According to Jeffrey Kerr, the relationship between CEO's salary and bonus and the percentage change in shareholder return has described in pronounced monotonic relationship. If firm returning less than -30 percent to shareholder, the CEO's salary and bonuses dropped by only 1.2 percent, it is an insignificant penalty for obviously poor performance. In firm returning more than +30 percent to shareholder, the CEO's salary and bonus increased by only 8.7 percent, it is not insignificant but hardly a dramatic reward.[Kerr J et.al, Southern Methodist University]

Jeffrey Kerr says that, each CEO's total pay, consisting of salary, bonus, deferred compensation, stock option and fringe benefit, actually has increased regardless of return to shareholders. Jeffrey Kerr state that, in a firm the returning is less than -30 percent, the total pay for CEO's increased by 6.8 percent. In other hand in a firm returning is more than +30 percent, total paying for CEO's increased by 22 percentages.


Executive compensation is a classic agency-cost problem. Although CEO's and other executive is agent of the corporation and its shareholders, they have incentives to shirk. Executive officers maximize their own wealth and perks at the expense of their shareholder principal. Executive compensation schemes should strive to align executive's interest with those of the shareholder [Bebchuk L et.al, MA: Harvard University].

Back references :

Bebchuk L. and Fried J. 'Executive Compensation: Who decide?' MA: Harvard University, Book Review Essay 2004. [Online] Vol.88:1615, pp 1615-1662. Abstract from business Source Premier.
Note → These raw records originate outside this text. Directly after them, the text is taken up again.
/-- `z` is the exact number `x` rounded to an integer by `rm` (P-int of R224). -/
def RoundsToInt (rm : RoundMode) (x : ℚ) (z : Int) : Prop :=
  match rm with
  | .nearestEven => |x - z| < 1 / 2 ∨ (|x - z| = 1 / 2 ∧ z % 2 = 0)
  | .towardZero => 0 ≤ x * z ∧ |(z : ℚ)| ≤ |x| ∧ |x| < |(z : ℚ)| + 1
  | .towardPlusInf => x ≤ z ∧ (z : ℚ) < x + 1
  | .towardMinusInf => (z : ℚ) ≤ x ∧ x < z + 1

/-- The relation holds of the numbers of two patterns, both not NaN, in the order of the extended numbers (R253). -/
def Ordered (rel : WithBot (WithTop ℚ) → WithBot (WithTop ℚ) → Prop) (f : Format) (a b : Nat) : Prop :=
  ∃ x y, extended (unpack f a) = some x ∧ extended (unpack f b) = some y ∧ rel x y

/-- A pattern of format `f` is a NaN. -/
def isNan (f : Format) (b : Nat) : Prop := unpack f b = .nan

/-- A pattern of format `f` is the infinity of the sign. -/
def isInf (f : Format) (neg : Bool) (b : Nat) : Prop := unpack f b = .inf neg

/-- A pattern of format `f` is the zero of the sign. -/
def isZero (f : Format) (neg : Bool) (b : Nat) : Prop := ∃ e, unpack f b = .fin neg 0 e

-- Flushing (R222)

/-- A single with a denormal replaced by the zero of its sign. -/
def flushed32 (b : BitVec 32) : BitVec 32 := if b.extractLsb' 23 8 = 0 then b &&& 0x80000000 else b

/-- A double with a denormal replaced by the zero of its sign. -/
def flushed64 (b : Word) : Word := if b.extractLsb' 52 11 = 0 then b &&& 0x8000000000000000 else b

/-- A single operand as the functions of the record see it (log 8). -/
def seen32 (fp : FpRecord) (b : BitVec 32) : BitVec 32 := if fp.flush && fp.flushOperands then flushed32 b else b

/-- A double operand as the functions of the record see it (log 8). -/
def seen64 (fp : FpRecord) (b : Word) : Word := if fp.flush && fp.flushOperands then flushed64 b else b

/-- The single `r` is `r0` flushed; of a NaN only that it is one is said (R224). -/
def IsFlushed32 (r r0 : BitVec 32) : Prop :=
  (isNan single r0.toNat → isNan single r.toNat) ∧ (¬isNan single r0.toNat → r = flushed32 r0)

/-- The double `r` is `r0` flushed; of a NaN only that it is one is said (R224). -/
def IsFlushed64 (r r0 : Word) : Prop :=
  (isNan double r0.toNat → isNan double r.toNat) ∧ (¬isNan double r0.toNat → r = flushed64 r0)

end Sys2Proof.Machine
end

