/-- After SD, each byte and each word of the double-word reads back where the byte order puts it. The premise that pc does
not wrap is the reading of U9 in log 12. -/
def Obligations.DoubleWordReadBackInParts : Prop :=
  ∀ (rt rs rd rb : Reg) (offset o : Imm) (s t : State),
  exec (.sd rt offset rs) s = .next t → AccessOk (addressOf s rs offset) 8 s →
  mode t ≠ none → (mode t = some .user → ∀ i < 8, userAccessible t (addressOf s rs offset + BitVec.ofNat 64 i) = true) →
  CanAdvance t →
  (∀ i < 8, addressOf t rb o = addressOf s rs offset + BitVec.ofNat 64 i →
    Completes (.lbu rd o rb) t (GprResult rd (match s.params.endian with
      | .big => ((readGpr s rt).extractLsb' (56 - 8 * i) 8).setWidth 64
      | .little => ((readGpr s rt).extractLsb' (8 * i) 8).setWidth 64) t)) ∧
  (addressOf t rb o = addressOf s rs offset →
    Completes (.lwu rd o rb) t (GprResult rd (match s.params.endian with
      | .big => ((readGpr s rt).extractLsb' 32 32).setWidth 64
      | .little => ((readGpr s rt).extractLsb' 0 32).setWidth 64) t) ∧
    Completes (.ld rd o rb) t (GprResult rd (readGpr s rt) t)) ∧
  (addressOf t rb o = addressOf s rs offset + 4 →
    Completes (.lwu rd o rb) t (GprResult rd (match s.params.endian with
      | .big => ((readGpr s rt).extractLsb' 0 32).setWidth 64
      | .little => ((readGpr s rt).extractLsb' 32 32).setWidth 64) t))

/-- J, JR, JAL, JALR: targets, link value, refusals, words and frame. The words are those of R100, which the spec supplies
from general knowledge (log 19). The premise that pc does not wrap is the reading of U9 in log 12. -/
def Obligations.JumpsAndLinks : Prop :=
  ∀ (index : JField) (rs : Reg) (s : State),
  encode (.j index) = some (0b000010#6 ++ index) ∧
  (CanTransfer s → ¬s.pc.extractLsb' 0 28 = 0xFFFFFFC →
    Completes (.j index) s (fun t => KeepsAllBut [] s t ∧ Transfers (s.pc.extractLsb' 28 36 ++ index ++ 0b00#2) s t)) ∧
  (s.delay = none → s.pc.extractLsb' 0 28 = 0xFFFFFFC →
    exec (.j index) s = .refused .jumpAtRegionEnd ∧ exec (.jal index) s = .refused .jumpAtRegionEnd) ∧
  encode (.jal index) = some (0b000011#6 ++ index) ∧
  (CanTransfer s → ¬s.pc.extractLsb' 0 28 = 0xFFFFFFC →
    Completes (.jal index) s
        (fun t => (∀ r, readGpr t r = if r = 31 then (if s.params.delaySlot = true then s.pc + 8 else s.pc + 4) else readGpr s r) ∧
      KeepsAllBut [.gprs] s t ∧ Transfers (s.pc.extractLsb' 28 36 ++ index ++ 0b00#2) s t)) ∧
  encode (.jr rs) = some (0b000000#6 ++ rs ++ 0b000000000000000001000#21) ∧
  (CanTransfer s → Completes (.jr rs) s (fun t => KeepsAllBut [] s t ∧ Transfers (readGpr s rs) s t)) ∧
  encode (.jalr rs) = some (0b000000#6 ++ rs ++ 0b000001111100000001001#21) ∧
  (CanTransfer s → rs ≠ 31 →
    Completes (.jalr rs) s
        (fun t => (∀ r, readGpr t r = if r = 31 then (if s.params.delaySlot = true then s.pc + 8 else s.pc + 4) else readGpr s r) ∧
      KeepsAllBut [.gprs] s t ∧ Transfers (readGpr s rs) s t)) ∧
  (s.delay = none → rs = 31 → exec (.jalr rs) s = .refused .jalrRsEqualsLink)

/-- BLEZ, BLTZ, BGEZ, BGTZ, BEQ, BNE: conditions, target, words and frame. At offset 0 too the target is that of the formula
(log 29). The words are those of R100, which the spec supplies from general knowledge (log 19). The premise that pc does not
wrap is the reading of U9 in log 12. -/
def Obligations.IntegerBranches : Prop :=
  ∀ (rs rt : Reg) (offset : Imm) (s : State),
  encode (.blez rs offset) = some (0b000110#6 ++ rs ++ 0b00000#5 ++ offset) ∧
  (BranchRoom ((readGpr s rs).toInt ≤ 0) offset s → Completes (.blez rs offset) s (fun t => KeepsAllBut [] s t ∧
    (((readGpr s rs).toInt ≤ 0) → Transfers (s.pc + 4 + (offset ++ 0b00#2).signExtend 64) s t) ∧
        (¬((readGpr s rs).toInt ≤ 0) → FallsThrough s t))) ∧
  encode (.bltz rs offset) = some (0b000001#6 ++ rs ++ 0b00000#5 ++ offset) ∧
  (BranchRoom ((readGpr s rs).toInt < 0) offset s → Completes (.bltz rs offset) s (fun t => KeepsAllBut [] s t ∧
    (((readGpr s rs).toInt < 0) → Transfers (s.pc + 4 + (offset ++ 0b00#2).signExtend 64) s t) ∧
        (¬((readGpr s rs).toInt < 0) → FallsThrough s t))) ∧
  encode (.bgez rs offset) = some (0b000001#6 ++ rs ++ 0b00001#5 ++ offset) ∧
  (BranchRoom (0 ≤ (readGpr s rs).toInt) offset s → Completes (.bgez rs offset) s (fun t => KeepsAllBut [] s t ∧
    ((0 ≤ (readGpr s rs).toInt) → Transfers (s.pc + 4 + (offset ++ 0b00#2).signExtend 64) s t) ∧
        (¬(0 ≤ (readGpr s rs).toInt) → FallsThrough s t))) ∧
  encode (.bgtz rs offset) = some (0b000111#6 ++ rs ++ 0b00000#5 ++ offset) ∧
  (BranchRoom (0 < (readGpr s rs).toInt) offset s → Completes (.bgtz rs offset) s (fun t => KeepsAllBut [] s t ∧
    ((0 < (readGpr s rs).toInt) → Transfers (s.pc + 4 + (offset ++ 0b00#2).signExtend 64) s t) ∧
        (¬(0 < (readGpr s rs).toInt) → FallsThrough s t))) ∧
  encode (.beq rs rt offset) = some (0b000100#6 ++ rs ++ rt ++ offset) ∧
  (BranchRoom (readGpr s rs = readGpr s rt) offset s → Completes (.beq rs rt offset) s (fun t => KeepsAllBut [] s t ∧
    ((readGpr s rs = readGpr s rt) → Transfers (s.pc + 4 + (offset ++ 0b00#2).signExtend 64) s t) ∧
        (¬(readGpr s rs = readGpr s rt) → FallsThrough s t))) ∧
  encode (.bne rs rt offset) = some (0b000101#6 ++ rs ++ rt ++ offset) ∧
  (BranchRoom (readGpr s rs ≠ readGpr s rt) offset s → Completes (.bne rs rt offset) s (fun t => KeepsAllBut [] s t ∧
    ((readGpr s rs ≠ readGpr s rt) → Transfers (s.pc + 4 + (offset ++ 0b00#2).signExtend 64) s t) ∧
        (¬(readGpr s rs ≠ readGpr s rt) → FallsThrough s t)))

/-- BC1T and BC1F: the condition code tested, target, words and frame. At offset 0 too the target is that of the formula (log
29). The words are those of R100, which the spec supplies from general knowledge (log 19). The premise that pc does not wrap
is the reading of U9 in log 12. -/
def Obligations.FloatingPointBranches : Prop :=
  ∀ (cc : Cc) (offset : Imm) (s : State),
  encode (.bc1t cc offset) = some (0b01000101000#11 ++ cc ++ 0b01#2 ++ offset) ∧
  (BranchRoom (readFcc s cc = true) offset s → Completes (.bc1t cc offset) s (fun t => KeepsAllBut [] s t ∧
    ((readFcc s cc = true) → Transfers (s.pc + 4 + (offset ++ 0b00#2).signExtend 64) s t) ∧
        (¬(readFcc s cc = true) → FallsThrough s t))) ∧
  encode (.bc1f cc offset) = some (0b01000101000#11 ++ cc ++ 0b00#2 ++ offset) ∧
  (BranchRoom (readFcc s cc = false) offset s → Completes (.bc1f cc offset) s (fun t => KeepsAllBut [] s t ∧
    ((readFcc s cc = false) → Transfers (s.pc + 4 + (offset ++ 0b00#2).signExtend 64) s t) ∧
        (¬(readFcc s cc = false) → FallsThrough s t)))

/-- A jump, branch or ERET in a delay slot is refused before anything else, and no other instruction is refused so. -/
def Obligations.NoControlTransferInDelaySlot : Prop :=
  ∀ (i : Instr) (s : State),
  exec i s = .refused .controlTransferInDelaySlot ↔ controlTransfer i = true ∧ s.delay ≠ none

/-- Where pc and delay go after any instruction. At offset 0 too the target of a branch is that of the formula (log 29). -/
def Obligations.NextPcOfEveryInstruction : Prop :=
  ∀ (i : Instr) (s t : State), exec i s = .next t →
  (∃ e, TrapEntered e s t) ∨
  (i = .eret ∧ t.pc = s.epc ∧ s.delay = none ∧ t.delay = none) ∨
  (controlTransfer i = true ∧ s.delay = none ∧ ∃ target, jumpDestination i s = some target ∧ Transfers target s t) ∨
  (controlTransfer i = true ∧ s.delay = none ∧ ∃ taken offset, branchCase i s = some (taken, offset) ∧
    (taken = true → Transfers (takenTarget s offset) s t) ∧ (taken = false → FallsThrough s t)) ∨
  (controlTransfer i = false ∧ InOrder s t)

/-- An instruction is refused as a wrap of pc exactly where pc would wrap to 0 and no earlier stop of its own applies. Which
addresses count as a wrap is the reading of U9 in log 12, and that this refusal comes last is log 26. -/
def Obligations.WrapOfPcIsRefused : Prop :=
  (∀ (i : Instr) (s : State), exec i s = .refused .pcWraps ↔ ReachesAdvance i s ∧ WrapsPc i s) ∧
  ∀ (i : Instr) (s : State), exec i s = .refused .pcWraps →
    s.delay = none ∧ i ≠ .eret ∧ (∀ code, i ≠ .trap code) ∧ 2 ^ 64 - 2 ^ 17 ≤ s.pc.toNat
[Accessed: 26th July 2009]

Conyon J.M, Peck I.S and Sadler V.G 'Corporate Tournament and Executive Compensation: Evidence from U.K.' Strategic Management Journal 2000. [Online] Vol.22, No.8, pp 805-815. Abstract from JSOR: Business Collection.


[Accessed: 29th July 2009]

Kerr J. and Bettis A.R 'Board of Directors, Top Management Compensation, and Shareholders Return' The Academy of Management Journal 2004 [Online] Vol.30, No.4, pp. 645-664. Abstract from JSOR: Business Collection.